Что-то вы говорите, что видят Бога. Нормально. Конечно, никто нигде. Ну, сам-то он себя видит. Вот кто стал Богом, тот его видит. А кто не стал, тот не видит. Все правильно. Это относится не только к людям, как в том споре было, но и к ангелам. Ответ на ваш вопрос. А еще какие вопросы? Краткий ответ через Христа – это возможно для всех. Да, но если совсем краткий ответ, это уже не самый краткий. Самый краткий – что «Остань Богом, и все будет хорошо». Просто этот ответ надо отнести к ангелам тоже. Спасибо. Да, еще какой-нибудь вопрос? Да, можете, пожалуйста. У меня быстрый вопрос. Повторите, пожалуйста, в чем переводе хорошо читать на русский, на английский? Максима? Максима лучше всего читать в переводе на русский, как ни странно. Ну, смотря что.

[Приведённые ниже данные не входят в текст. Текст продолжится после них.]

/-- Requests of other devices are checked, performed and answered (R379 to R381); a remote descriptor sends its requests, and the
last answer ends its work (R377). -/
def Obligations.TetherOperations : Prop :=
  (∀ s p m, p < 9 → s.ownMsg p 0 1 = some m → s.remoteCheck p m (64 * m.value) = (0, s) → bit s.pwr.idle 2 = false →
    s.readHeld m.addr (64 * m.value) = false → s.mayIssue 17 = true → poisoned (s.readDev m.addr (64 * m.value)) = false →
    exec (.tetherRead p) s = .next ((((s.charge 17 (s.readCost m.addr (64 * m.value))).heed m.addr (64 * m.value)).tetherAnswer m 0
      (plain (s.readDev m.addr (64 * m.value))) false).takeMsg p 0)) ∧
  (∀ s p m, p < 9 → s.ownMsg p 0 1 = some m → tetherMalformed m = true →
    exec (.tetherRead p) s = .next ((s.takeMsg p 0).tetherAnswer m 6 [] false)) ∧
  (∀ s p m, p < 9 → s.ownMsg p 0 3 = some m → s.remoteCheck p m (64 * m.lines) = (0, s) → bit s.pwr.idle 2 = false →
    s.repairHeld m.addr (64 * m.lines) = false → s.mayIssue 17 = true → m.data.length = 64 * m.lines →
    exec (.tetherWrite p) s = .next ((((s.charge 17 (writeCost (64 * m.lines))).writeDev m.addr
      (m.data.map (fun b => (b, bit m.flags 0))) 17).tetherAnswer m 0 [] false).takeMsg p 0)) ∧
  (∀ s p m bs, p < 9 → s.ownMsg p 0 4 = some m → s.remoteCheck p m (64 * m.lines) = (0, s) → bit s.pwr.idle 2 = false →
    s.repairHeld m.addr 64 = false → s.mayIssue 17 = true → bs = maskedBytes (BitVec.ofNat 64 m.value) m.data → bs.length ≠ 64 →
    exec (.tetherWritePartial p) s = .next (((bs.foldl (fun u b => u.writeDev (m.addr + b.1) [(b.2, bit m.flags 0)] 17)
      (s.charge 17 (writeCost 64))).tetherAnswer m 0 [] false).takeMsg p 0)) ∧
  (∀ s p m k fmt (u : Nat → State), p < 9 → s.ownMsg p 0 5 = some m → s.remoteCheck p m (64 * m.lines) = (0, s) →
    bit s.pwr.idle 2 = false → bit m.flags 0 = false → s.readHeld m.addr (64 * m.lines) = false →
    s.repairHeld m.addr (64 * m.lines) = false → s.mayIssue 17 = true → poisoned (s.readDev m.addr (64 * m.lines)) = false →
    fmt = addFmt (m.flags / 16) → k = 64 * m.lines / fmt.2 →
    u 0 = (s.charge 17 (s.readCost m.addr (64 * m.lines) + writeCost (64 * m.lines))).heed m.addr (64 * m.lines) →
    (∀ i, i < k → poisoned ((u i).readDev ((m.addr + i * fmt.2) / 64 * 64) 64) = false ∧
      u (i + 1) = (u i).writeDev (m.addr + i * fmt.2) (clean (natLe fmt.2 (scatterAdd fmt.1 (bit m.flags 1)
        (leNat (plain ((u i).readDev (m.addr + i * fmt.2) fmt.2))) (fieldLe m.data (i * fmt.2) fmt.2)).1)) 17) →
    exec (.tetherAdd p) s = .next (((u k).tetherAnswer m 0 [] false).takeMsg p 0)) ∧
  (∀ s p m, p < 9 → s.ownMsg p 0 5 = some m → s.remoteCheck p m (64 * m.lines) = (0, s) → bit s.pwr.idle 2 = false →
    bit m.flags 0 = true → s.readHeld m.addr (64 * m.lines) = false → s.repairHeld m.addr (64 * m.lines) = false →
    s.mayIssue 17 = true → poisoned (s.readDev m.addr (64 * m.lines)) = false → 0 < m.lines →
    exec (.tetherAdd p) s = .next ((((s.charge 17 (s.readCost m.addr (64 * m.lines) + writeCost (64 * m.lines))).heed m.addr
      (64 * m.lines)).tetherAnswer m 1 [] false).takeMsg p 0)) ∧
  (∀ s p m, p < 9 → s.ownMsg p 0 6 = some m → s.remoteCheck p m (64 * m.lines) = (0, s) →
    completesWith (exec (.tetherSignal p) s) fun t =>
      t.clasps.signals = s.clasps.signals ++ [⟨m.object, m.value % 2 ^ 63, bit m.value 63⟩] ∧
      t.clasps.committed = s.clasps.committed ∧ t.tether.signals = s.tether.signals ++ [⟨p, m⟩] ∧
      unchangedBut [.clasps, .tether, .out] s t) ∧
  (∀ s p m, p < 9 → s.ownMsg p 1 2 = some m → s.tether.requests.find? (fun r => r.tag == m.tag) = none →
    exec (.tetherReadData p) s = .next (s.takeMsg p 1)) ∧
  (∀ s p m, p < 9 → s.ownMsg p 1 7 = some m → s.tether.requests.find? (fun r => r.tag == m.tag) = none →
    exec (.tetherDone p) s = .next (s.takeMsg p 1)) ∧
  (∀ s p f x m r, p < 9 → s.ownMsg p 1 7 = some m → s.tether.requests.find? (fun r => r.tag == m.tag) = some r → r.flight = f →
    s.flight f = some x → x.worked = false → s.remote f = ⟨f, 1, []⟩ → remoteCount x.desc = 1 →
    completesWith (exec (.tetherDone p) s) fun t =>
      workedWith t f x m.status ∧ (∀ q, q ∈ t.tether.requests → q.tag ≠ m.tag) ∧
      unchangedBut [.tether, .work, .xlat, .tick, .out] s t) ∧
  (∀ s p f x m r, p < 9 → s.ownMsg p 1 2 = some m → s.tether.requests.find? (fun r => r.tag == m.tag) = some r → r.flight = f →
    s.flight f = some x → x.worked = false → s.remote f = ⟨f, 1, []⟩ → remoteCount x.desc = 1 → m.status ≠ 0 →
    completesWith (exec (.tetherReadData p) s) fun t =>
      workedWith t f x m.status ∧ unchangedBut [.tether, .work, .xlat, .tick, .out] s t) ∧
  (∀ s p f x m r ps u, p < 9 → s.ownMsg p 1 2 = some m → s.tether.requests.find? (fun r => r.tag == m.tag) = some r → r.flight = f →
    s.flight f = some x → x.worked = false → s.remote f = ⟨f, 1, []⟩ → remoteCount x.desc = 1 → m.status = 0 →
    s.placesOfVa (s.part x.part).pasid (rLocal x.desc + (remoteCut x.desc r.index).2.1) (remoteCut x.desc r.index).2.2 false true =
      some ps → s.placesRepaired ps = false → s.mayIssue x.part = true →
    u = (s.charge x.part (s.accessCosts [] ps).sum).writePlaces ps (m.data.map (fun b => (b, bit m.flags 0))) x.part →
    completesWith (exec (.tetherReadData p) s) fun t =>
      workedWith t f x (if bit m.flags 0 then 1 else 0) ∧ unchangedBut [.tether, .work, .xlat, .tick, .out] u t) ∧
  (∀ s f x q, s.working f 0 0x70004 = some x → s.remote f = ⟨f, 0, []⟩ → s.remoteOut f = [] → s.tether.requests.length < 4096 →
    s.routeUp (rDest x.desc) = some q → dOpcode x.desc = 4 → rLength x.desc = 0 →
    completesWith (exec (.rsignal f) s) fun t =>
      t.tether.requests = s.tether.requests ++ [⟨s.tether.nextTag, f, 0, q, 0, s.settleTick⟩] ∧ (t.remote f).issued = 1 ∧
      unchangedBut [.tether, .work, .out] s t) ∧
  (∀ s f x q u, s.working f 0 0x70002 = some x → s.remote f = ⟨f, 0, []⟩ → s.remoteOut f = [] → s.tether.requests.length < 4096 →
    s.routeUp (rDest x.desc) = some q → dOpcode x.desc = 2 → remoteData x.desc = 1 → rSignalAfter x.desc = false →
    (needsOf (remotePiece x.windows x.desc 0)).all (s.pageReady 48 (s.part x.part).pasid) = true →
    u = s.pinNeeds (f, 1) 48 (s.part x.part).pasid (needsOf (remotePiece x.windows x.desc 0)) →
    worst ((remotePiece x.windows x.desc 0).map (u.rangePlaced x.part)) = 0 →
    completesWith (exec (.rread f) s) fun t =>
      t.tether.requests = s.tether.requests ++ [⟨s.tether.nextTag, f, 0, q, (remoteCut x.desc 0).2.2, s.settleTick⟩] ∧
      (t.remote f).issued = 1 ∧ unchangedBut [.tether, .work, .out] u t) ∧
  (∀ s f x q u v ps, s.working f 0 0x70001 = some x → s.remote f = ⟨f, 0, []⟩ → s.remoteOut f = [] → s.tether.requests.length < 4096 →
    s.routeUp (rDest x.desc) = some q → dOpcode x.desc = 1 → remoteData x.desc = 1 → rSignalAfter x.desc = false →
    rSrcCheck x.desc = false →
    (needsOf (remotePiece x.windows x.desc 0)).all (s.pageReady 48 (s.part x.part).pasid) = true →
    u = s.pinNeeds (f, 1) 48 (s.part x.part).pasid (needsOf (remotePiece x.windows x.desc 0)) →
    worst ((remotePiece x.windows x.desc 0).map (u.rangePlaced x.part)) = 0 →
    u.opndPlaces x.part ⟨rLocal x.desc + (remoteCut x.desc 0).2.1, 1, (remoteCut x.desc 0).2.2, (remoteCut x.desc 0).2.2, false, false⟩ =
      some ps → u.access x 0 ps [] = .go v → v.badReads ps = [] →
    completesWith (exec (.rwrite f) s) fun t =>
      t.tether.requests = s.tether.requests ++ [⟨s.tether.nextTag, f, 0, q, (remoteCut x.desc 0).2.2, s.settleTick⟩] ∧
      (t.remote f).issued = 1 ∧ unchangedBut [.tether, .work, .out] (v.took ps) t) ∧
  (∀ s f x q u v ps, s.working f 0 0x70003 = some x → s.remote f = ⟨f, 0, []⟩ → s.remoteOut f = [] → s.tether.requests.length < 4096 →
    s.routeUp (rDest x.desc) = some q → dOpcode x.desc = 3 → remoteData x.desc = 1 → rSignalAfter x.desc = false →
    rSrcCheck x.desc = false →
    (needsOf (remotePiece x.windows x.desc 0)).all (s.pageReady 48 (s.part x.part).pasid) = true →
    u = s.pinNeeds (f, 1) 48 (s.part x.part).pasid (needsOf (remotePiece x.windows x.desc 0)) →
    worst ((remotePiece x.windows x.desc 0).map (u.rangePlaced x.part)) = 0 →
    u.opndPlaces x.part ⟨rLocal x.desc + (remoteCut x.desc 0).2.1, 1, (remoteCut x.desc 0).2.2, (remoteCut x.desc 0).2.2, false, false⟩ =
      some ps → u.access x 0 ps [] = .go v → v.badReads ps = [] →
    completesWith (exec (.radd f) s) fun t =>
      t.tether.requests = s.tether.requests ++ [⟨s.tether.nextTag, f, 0, q, (remoteCut x.desc 0).2.2, s.settleTick⟩] ∧
      (t.remote f).issued = 1 ∧ unchangedBut [.tether, .work, .out] (v.took ps) t)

Вообще, я бы сказал, может быть, даже все. Потому что есть хороший перевод на английский Костаса, некоторых его соединений. В общем, тот корпус, который издан под редакцией Григория Беневича. с разными там переводчиками. Это, я бы сказал, лучший перевод. Но просто, когда уже надо там зарыться, ты должен как-то там ковыряться в этом греческом тексте, все-таки здесь никуда не денешься. Но, в принципе, конечно, Григорий Бениевич, причем я рекомендую начать не потому, что так устроено творение Максима, а так устроено издание его переводов на русский язык. Тоже полезное знание. Начать с тома «Апосполы, теологика и полемика». Если хотите, я вам все пришлю. Только вы мне напишите письмо, я ссылочку пришлю кому-то, и все будет хорошо. Я могу прислать переводы на английский тоже. Критического издания объектов полного нет. Только вот есть первого сборника, небольшой, первых несколько штук.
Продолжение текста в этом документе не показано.